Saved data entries
####
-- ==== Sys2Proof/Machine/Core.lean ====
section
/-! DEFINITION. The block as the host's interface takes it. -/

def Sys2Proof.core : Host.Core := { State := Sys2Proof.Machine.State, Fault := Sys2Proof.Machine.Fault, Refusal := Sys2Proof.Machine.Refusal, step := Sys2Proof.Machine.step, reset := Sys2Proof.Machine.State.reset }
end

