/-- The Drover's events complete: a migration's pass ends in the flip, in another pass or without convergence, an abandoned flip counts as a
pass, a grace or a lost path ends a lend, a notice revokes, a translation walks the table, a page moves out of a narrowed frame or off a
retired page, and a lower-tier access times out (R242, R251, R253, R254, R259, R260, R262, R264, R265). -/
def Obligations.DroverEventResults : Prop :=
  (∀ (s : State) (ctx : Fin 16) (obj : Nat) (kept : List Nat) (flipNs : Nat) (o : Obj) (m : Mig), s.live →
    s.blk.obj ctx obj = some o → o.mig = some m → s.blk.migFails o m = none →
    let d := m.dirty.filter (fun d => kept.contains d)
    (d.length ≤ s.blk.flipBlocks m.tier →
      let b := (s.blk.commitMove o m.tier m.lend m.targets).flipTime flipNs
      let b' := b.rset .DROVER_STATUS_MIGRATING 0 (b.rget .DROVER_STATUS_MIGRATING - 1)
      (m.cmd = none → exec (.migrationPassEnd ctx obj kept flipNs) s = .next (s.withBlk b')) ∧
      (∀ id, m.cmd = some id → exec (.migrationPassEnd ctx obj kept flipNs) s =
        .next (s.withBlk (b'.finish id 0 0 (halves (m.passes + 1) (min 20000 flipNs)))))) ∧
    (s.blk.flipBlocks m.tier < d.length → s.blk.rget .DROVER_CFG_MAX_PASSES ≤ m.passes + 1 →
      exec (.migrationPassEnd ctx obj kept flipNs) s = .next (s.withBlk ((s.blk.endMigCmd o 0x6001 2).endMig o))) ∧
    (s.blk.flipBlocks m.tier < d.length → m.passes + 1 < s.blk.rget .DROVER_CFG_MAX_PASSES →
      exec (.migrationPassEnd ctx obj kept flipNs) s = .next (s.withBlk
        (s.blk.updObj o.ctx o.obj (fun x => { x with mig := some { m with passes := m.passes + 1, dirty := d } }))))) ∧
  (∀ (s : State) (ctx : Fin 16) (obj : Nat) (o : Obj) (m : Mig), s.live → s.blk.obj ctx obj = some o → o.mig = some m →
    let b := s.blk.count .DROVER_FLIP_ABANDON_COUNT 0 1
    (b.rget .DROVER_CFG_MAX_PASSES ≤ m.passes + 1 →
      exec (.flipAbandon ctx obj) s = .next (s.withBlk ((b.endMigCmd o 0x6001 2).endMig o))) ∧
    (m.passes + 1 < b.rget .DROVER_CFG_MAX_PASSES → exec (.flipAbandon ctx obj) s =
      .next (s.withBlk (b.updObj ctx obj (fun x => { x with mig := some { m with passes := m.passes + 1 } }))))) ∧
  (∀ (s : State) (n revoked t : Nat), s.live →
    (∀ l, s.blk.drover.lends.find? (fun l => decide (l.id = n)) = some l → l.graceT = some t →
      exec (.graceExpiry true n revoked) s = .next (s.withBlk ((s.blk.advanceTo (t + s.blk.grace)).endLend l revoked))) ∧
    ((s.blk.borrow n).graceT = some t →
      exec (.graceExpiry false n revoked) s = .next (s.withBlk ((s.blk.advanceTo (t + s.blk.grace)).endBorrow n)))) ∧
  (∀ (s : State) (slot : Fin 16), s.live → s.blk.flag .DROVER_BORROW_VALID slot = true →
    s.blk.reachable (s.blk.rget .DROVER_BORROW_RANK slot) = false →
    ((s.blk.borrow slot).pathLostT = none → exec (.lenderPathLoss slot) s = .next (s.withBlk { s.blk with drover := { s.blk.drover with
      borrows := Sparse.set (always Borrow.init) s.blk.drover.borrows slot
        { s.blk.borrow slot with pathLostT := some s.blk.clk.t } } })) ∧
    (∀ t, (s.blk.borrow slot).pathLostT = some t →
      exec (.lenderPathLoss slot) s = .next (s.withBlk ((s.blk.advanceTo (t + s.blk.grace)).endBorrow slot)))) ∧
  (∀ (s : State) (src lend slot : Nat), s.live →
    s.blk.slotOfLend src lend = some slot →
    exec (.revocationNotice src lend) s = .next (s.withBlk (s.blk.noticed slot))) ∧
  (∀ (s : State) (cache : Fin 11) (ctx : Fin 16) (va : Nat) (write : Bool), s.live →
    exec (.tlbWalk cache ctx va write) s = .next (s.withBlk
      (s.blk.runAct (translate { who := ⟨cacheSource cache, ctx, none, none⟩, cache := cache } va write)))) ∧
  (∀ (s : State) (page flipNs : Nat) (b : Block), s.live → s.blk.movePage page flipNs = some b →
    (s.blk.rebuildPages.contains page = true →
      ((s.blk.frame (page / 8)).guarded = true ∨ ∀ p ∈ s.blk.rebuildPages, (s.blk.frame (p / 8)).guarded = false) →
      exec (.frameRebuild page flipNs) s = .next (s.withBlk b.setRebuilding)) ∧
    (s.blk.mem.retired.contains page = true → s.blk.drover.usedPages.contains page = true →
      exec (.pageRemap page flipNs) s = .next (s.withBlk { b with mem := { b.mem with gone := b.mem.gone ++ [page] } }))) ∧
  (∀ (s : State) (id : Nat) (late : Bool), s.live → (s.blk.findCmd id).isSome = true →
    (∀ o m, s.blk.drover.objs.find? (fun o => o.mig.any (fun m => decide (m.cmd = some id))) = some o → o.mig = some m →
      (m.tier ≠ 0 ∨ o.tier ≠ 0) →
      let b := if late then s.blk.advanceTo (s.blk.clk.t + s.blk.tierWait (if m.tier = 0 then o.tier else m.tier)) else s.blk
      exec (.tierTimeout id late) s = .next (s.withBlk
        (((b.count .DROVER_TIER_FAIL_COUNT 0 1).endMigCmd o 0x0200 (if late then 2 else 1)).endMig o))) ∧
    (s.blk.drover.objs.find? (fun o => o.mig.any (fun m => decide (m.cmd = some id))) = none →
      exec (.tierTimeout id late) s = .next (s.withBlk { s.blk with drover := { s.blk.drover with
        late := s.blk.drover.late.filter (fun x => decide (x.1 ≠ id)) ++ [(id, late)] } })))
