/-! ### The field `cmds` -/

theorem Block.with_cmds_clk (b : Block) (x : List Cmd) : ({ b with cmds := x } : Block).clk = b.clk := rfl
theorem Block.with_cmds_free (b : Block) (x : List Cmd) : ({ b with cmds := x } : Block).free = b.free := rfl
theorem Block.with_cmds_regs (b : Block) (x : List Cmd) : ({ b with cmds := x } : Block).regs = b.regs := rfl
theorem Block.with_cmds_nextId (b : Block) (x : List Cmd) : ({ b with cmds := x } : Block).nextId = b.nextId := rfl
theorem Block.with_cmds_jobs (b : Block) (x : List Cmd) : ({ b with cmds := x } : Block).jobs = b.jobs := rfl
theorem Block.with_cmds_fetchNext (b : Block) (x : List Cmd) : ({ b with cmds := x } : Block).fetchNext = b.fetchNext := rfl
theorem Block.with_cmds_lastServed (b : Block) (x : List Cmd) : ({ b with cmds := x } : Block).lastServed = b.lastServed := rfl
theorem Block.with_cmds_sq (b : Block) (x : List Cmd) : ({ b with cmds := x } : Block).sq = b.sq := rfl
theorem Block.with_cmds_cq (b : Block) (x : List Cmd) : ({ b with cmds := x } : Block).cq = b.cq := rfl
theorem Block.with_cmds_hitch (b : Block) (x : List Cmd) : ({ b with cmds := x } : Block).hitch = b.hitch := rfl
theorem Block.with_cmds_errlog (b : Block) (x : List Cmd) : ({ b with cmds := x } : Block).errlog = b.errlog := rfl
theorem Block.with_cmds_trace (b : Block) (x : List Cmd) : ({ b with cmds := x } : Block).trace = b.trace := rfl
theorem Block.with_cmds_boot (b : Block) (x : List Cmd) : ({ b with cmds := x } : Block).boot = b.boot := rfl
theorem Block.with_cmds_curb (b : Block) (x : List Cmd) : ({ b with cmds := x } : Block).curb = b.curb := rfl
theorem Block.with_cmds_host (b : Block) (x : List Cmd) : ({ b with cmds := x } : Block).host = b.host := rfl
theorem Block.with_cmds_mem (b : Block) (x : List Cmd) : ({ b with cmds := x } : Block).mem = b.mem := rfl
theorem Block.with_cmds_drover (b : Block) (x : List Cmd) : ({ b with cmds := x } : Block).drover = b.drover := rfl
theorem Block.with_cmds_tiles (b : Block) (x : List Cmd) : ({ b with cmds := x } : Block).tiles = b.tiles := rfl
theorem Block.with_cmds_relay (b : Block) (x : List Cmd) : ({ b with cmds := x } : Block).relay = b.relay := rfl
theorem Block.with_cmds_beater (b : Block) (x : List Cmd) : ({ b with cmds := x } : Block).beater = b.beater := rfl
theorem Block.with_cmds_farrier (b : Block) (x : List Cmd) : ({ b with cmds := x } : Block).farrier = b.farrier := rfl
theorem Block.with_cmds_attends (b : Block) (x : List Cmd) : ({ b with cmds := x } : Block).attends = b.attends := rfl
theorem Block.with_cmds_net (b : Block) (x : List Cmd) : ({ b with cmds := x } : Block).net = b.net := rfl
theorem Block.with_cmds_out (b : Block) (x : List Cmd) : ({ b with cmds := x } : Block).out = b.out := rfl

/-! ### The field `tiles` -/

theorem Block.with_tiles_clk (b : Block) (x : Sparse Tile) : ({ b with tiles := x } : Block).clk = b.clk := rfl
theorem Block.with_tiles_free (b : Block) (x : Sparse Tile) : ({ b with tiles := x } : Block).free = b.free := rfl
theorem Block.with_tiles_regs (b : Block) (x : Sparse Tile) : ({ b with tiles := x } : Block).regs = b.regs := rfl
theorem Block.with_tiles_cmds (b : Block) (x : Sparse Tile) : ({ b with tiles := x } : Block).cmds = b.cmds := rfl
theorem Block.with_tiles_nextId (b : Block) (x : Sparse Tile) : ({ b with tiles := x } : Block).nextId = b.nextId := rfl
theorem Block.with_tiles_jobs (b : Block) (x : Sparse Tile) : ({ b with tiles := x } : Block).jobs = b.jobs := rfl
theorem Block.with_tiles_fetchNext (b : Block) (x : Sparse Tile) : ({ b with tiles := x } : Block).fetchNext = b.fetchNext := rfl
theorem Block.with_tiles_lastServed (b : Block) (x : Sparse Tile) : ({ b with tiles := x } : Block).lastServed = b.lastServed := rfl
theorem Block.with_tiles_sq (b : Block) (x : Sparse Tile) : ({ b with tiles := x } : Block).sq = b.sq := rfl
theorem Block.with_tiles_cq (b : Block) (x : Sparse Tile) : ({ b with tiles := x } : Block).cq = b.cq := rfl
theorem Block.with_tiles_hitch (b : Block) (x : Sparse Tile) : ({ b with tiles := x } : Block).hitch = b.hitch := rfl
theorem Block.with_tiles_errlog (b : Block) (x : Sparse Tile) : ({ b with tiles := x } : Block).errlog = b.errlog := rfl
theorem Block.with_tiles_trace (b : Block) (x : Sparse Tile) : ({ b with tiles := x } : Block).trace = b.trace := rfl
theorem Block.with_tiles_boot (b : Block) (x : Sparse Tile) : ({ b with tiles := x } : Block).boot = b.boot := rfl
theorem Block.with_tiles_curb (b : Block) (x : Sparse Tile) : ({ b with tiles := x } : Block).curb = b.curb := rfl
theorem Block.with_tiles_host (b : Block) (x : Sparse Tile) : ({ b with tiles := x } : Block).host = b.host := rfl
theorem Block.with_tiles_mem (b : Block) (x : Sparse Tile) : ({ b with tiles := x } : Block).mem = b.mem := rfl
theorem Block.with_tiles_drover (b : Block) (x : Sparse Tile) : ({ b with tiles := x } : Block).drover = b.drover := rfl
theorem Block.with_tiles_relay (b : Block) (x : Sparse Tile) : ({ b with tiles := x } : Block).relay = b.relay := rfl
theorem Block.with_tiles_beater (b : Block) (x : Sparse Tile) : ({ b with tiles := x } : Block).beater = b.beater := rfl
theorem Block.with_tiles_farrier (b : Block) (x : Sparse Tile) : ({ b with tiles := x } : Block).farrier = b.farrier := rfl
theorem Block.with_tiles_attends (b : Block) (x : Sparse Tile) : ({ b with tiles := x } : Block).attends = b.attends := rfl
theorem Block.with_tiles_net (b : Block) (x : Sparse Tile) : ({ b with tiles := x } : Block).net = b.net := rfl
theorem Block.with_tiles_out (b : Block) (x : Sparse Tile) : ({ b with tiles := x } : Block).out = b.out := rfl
####
# What is needed
Taking the lines above, repeat exactly those from the line that contains "(∀ (s : State) (cache" through the line that contains "(m.tier ≠ 0 ∨ o.tier ≠ 0) →", and both of those lines as well. Include nothing else.

# Result for this task
  (∀ (s : State) (cache : Fin 11) (ctx : Fin 16) (va : Nat) (write : Bool), s.live →
    exec (.tlbWalk cache ctx va write) s = .next (s.withBlk
      (s.blk.runAct (translate { who := ⟨cacheSource cache, ctx, none, none⟩, cache := cache } va write)))) ∧
  (∀ (s : State) (page flipNs : Nat) (b : Block), s.live → s.blk.movePage page flipNs = some b →
    (s.blk.rebuildPages.contains page = true →
      ((s.blk.frame (page / 8)).guarded = true ∨ ∀ p ∈ s.blk.rebuildPages, (s.blk.frame (p / 8)).guarded = false) →
      exec (.frameRebuild page flipNs) s = .next (s.withBlk b.setRebuilding)) ∧
    (s.blk.mem.retired.contains page = true → s.blk.drover.usedPages.contains page = true →
      exec (.pageRemap page flipNs) s = .next (s.withBlk { b with mem := { b.mem with gone := b.mem.gone ++ [page] } }))) ∧
  (∀ (s : State) (id : Nat) (late : Bool), s.live → (s.blk.findCmd id).isSome = true →
    (∀ o m, s.blk.drover.objs.find? (fun o => o.mig.any (fun m => decide (m.cmd = some id))) = some o → o.mig = some m →
      (m.tier ≠ 0 ∨ o.tier ≠ 0) →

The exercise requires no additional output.